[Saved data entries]
______

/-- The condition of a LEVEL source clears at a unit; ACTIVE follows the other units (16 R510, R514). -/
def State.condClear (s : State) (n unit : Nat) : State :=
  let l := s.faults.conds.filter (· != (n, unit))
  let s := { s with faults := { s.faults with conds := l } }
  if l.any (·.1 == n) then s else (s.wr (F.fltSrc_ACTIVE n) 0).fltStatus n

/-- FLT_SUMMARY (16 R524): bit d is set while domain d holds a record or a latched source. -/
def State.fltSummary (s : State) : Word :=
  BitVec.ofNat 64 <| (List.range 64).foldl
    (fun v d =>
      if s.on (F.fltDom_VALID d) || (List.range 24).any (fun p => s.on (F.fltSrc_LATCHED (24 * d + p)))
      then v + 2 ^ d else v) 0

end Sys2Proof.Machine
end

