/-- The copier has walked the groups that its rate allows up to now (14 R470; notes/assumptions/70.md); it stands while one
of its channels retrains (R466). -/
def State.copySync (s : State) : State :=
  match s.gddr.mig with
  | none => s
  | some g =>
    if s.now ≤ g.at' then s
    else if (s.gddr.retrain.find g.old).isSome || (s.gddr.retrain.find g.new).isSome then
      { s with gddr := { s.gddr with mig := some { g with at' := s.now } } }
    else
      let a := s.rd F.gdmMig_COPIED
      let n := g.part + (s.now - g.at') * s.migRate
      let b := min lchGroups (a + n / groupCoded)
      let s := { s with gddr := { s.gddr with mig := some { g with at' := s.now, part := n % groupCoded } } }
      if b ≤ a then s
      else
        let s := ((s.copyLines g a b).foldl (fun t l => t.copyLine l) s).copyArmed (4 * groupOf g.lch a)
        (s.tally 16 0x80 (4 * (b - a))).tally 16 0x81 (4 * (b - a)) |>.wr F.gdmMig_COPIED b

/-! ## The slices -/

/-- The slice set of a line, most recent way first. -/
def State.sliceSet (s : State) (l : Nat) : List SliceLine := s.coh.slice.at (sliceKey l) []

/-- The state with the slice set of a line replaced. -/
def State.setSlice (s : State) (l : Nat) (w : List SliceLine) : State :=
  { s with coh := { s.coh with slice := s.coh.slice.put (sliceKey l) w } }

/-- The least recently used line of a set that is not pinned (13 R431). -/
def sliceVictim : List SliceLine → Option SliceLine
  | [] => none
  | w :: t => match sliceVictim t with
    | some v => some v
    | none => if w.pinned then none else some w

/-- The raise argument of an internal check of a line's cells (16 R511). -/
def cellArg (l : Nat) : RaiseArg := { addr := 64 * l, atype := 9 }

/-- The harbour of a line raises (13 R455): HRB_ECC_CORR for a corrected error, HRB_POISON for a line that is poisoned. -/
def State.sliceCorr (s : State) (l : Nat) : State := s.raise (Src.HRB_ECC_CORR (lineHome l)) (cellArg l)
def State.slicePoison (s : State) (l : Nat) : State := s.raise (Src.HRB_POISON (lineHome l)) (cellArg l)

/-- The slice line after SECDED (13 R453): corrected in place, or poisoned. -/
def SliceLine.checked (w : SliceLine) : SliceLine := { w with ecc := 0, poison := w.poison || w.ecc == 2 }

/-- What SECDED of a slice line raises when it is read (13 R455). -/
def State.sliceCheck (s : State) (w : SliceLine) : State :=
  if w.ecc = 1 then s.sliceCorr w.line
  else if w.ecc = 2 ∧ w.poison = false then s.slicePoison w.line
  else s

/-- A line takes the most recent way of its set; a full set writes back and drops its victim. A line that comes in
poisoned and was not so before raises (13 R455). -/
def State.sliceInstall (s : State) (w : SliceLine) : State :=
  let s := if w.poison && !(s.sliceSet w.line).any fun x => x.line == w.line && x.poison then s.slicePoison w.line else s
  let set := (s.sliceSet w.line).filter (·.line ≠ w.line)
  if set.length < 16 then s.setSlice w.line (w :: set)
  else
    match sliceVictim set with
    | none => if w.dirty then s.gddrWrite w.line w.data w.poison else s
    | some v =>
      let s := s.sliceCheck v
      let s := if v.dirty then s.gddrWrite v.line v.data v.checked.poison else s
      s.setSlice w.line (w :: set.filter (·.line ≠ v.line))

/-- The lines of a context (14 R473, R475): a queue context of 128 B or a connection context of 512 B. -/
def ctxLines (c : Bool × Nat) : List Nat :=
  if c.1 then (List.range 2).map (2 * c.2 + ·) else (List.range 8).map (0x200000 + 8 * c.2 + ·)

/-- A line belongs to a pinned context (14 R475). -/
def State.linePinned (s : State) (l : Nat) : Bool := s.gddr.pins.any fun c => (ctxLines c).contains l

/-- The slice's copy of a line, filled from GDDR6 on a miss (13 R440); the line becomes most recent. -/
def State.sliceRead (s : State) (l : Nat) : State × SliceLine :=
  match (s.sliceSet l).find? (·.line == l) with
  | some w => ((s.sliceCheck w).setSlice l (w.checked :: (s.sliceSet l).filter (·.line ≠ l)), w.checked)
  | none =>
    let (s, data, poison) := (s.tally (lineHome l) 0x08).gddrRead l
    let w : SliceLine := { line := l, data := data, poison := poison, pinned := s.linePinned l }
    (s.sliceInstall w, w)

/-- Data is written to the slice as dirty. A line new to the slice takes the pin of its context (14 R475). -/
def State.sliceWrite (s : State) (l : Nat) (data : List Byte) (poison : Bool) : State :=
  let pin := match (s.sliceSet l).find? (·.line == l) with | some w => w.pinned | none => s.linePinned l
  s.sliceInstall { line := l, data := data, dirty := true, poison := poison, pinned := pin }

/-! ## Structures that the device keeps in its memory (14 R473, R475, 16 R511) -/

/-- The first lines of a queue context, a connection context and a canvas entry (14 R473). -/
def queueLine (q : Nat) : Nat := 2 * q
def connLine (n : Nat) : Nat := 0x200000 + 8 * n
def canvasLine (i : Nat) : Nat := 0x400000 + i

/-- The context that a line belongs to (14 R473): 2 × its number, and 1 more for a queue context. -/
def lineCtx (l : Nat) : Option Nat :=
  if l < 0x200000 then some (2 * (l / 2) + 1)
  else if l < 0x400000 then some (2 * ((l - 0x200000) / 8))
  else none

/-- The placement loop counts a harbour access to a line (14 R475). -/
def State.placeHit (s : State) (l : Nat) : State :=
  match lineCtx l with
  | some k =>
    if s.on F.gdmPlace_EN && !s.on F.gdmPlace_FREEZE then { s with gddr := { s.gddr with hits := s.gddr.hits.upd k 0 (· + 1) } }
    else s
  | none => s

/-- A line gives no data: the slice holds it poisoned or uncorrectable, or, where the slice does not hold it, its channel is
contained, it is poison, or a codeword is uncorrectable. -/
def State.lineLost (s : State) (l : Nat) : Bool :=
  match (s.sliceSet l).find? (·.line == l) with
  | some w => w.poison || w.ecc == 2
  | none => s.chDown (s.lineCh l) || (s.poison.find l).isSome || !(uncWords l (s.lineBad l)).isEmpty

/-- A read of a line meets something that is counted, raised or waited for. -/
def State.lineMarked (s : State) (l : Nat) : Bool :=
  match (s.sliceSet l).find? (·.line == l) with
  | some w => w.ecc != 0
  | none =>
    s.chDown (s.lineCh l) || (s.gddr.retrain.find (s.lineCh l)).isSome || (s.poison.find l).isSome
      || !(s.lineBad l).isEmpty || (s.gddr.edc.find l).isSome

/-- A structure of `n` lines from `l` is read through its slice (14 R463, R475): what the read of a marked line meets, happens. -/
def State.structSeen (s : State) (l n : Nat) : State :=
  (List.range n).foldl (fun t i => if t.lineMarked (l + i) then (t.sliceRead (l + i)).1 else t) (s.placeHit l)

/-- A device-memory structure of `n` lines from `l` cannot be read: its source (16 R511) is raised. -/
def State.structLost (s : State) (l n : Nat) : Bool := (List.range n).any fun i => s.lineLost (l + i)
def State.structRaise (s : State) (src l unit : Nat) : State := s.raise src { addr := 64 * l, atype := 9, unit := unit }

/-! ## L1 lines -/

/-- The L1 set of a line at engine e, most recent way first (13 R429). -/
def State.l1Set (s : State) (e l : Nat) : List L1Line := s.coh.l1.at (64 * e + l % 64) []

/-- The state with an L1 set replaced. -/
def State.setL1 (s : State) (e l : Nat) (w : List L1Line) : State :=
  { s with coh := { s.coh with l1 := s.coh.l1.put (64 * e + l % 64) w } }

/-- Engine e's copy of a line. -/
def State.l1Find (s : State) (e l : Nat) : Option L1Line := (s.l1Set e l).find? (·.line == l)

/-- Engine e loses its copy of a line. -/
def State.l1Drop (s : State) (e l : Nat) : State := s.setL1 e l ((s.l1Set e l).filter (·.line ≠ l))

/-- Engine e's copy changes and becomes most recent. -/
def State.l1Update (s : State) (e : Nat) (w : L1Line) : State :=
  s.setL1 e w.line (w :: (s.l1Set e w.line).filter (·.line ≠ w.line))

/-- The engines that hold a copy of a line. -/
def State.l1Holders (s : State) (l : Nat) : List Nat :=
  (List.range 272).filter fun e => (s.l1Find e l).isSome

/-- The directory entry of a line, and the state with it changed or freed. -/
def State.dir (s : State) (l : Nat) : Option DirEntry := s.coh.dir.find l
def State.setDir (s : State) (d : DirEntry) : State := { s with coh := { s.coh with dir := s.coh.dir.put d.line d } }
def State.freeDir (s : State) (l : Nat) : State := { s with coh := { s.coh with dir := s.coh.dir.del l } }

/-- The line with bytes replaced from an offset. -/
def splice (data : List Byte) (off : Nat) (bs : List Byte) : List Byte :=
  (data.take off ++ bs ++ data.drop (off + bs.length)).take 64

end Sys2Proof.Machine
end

______

TRY IT:
In the preceding records, how many lines include the word "raises"? Reply with the number only.

SOLUTION TO THE EXERCISE:
3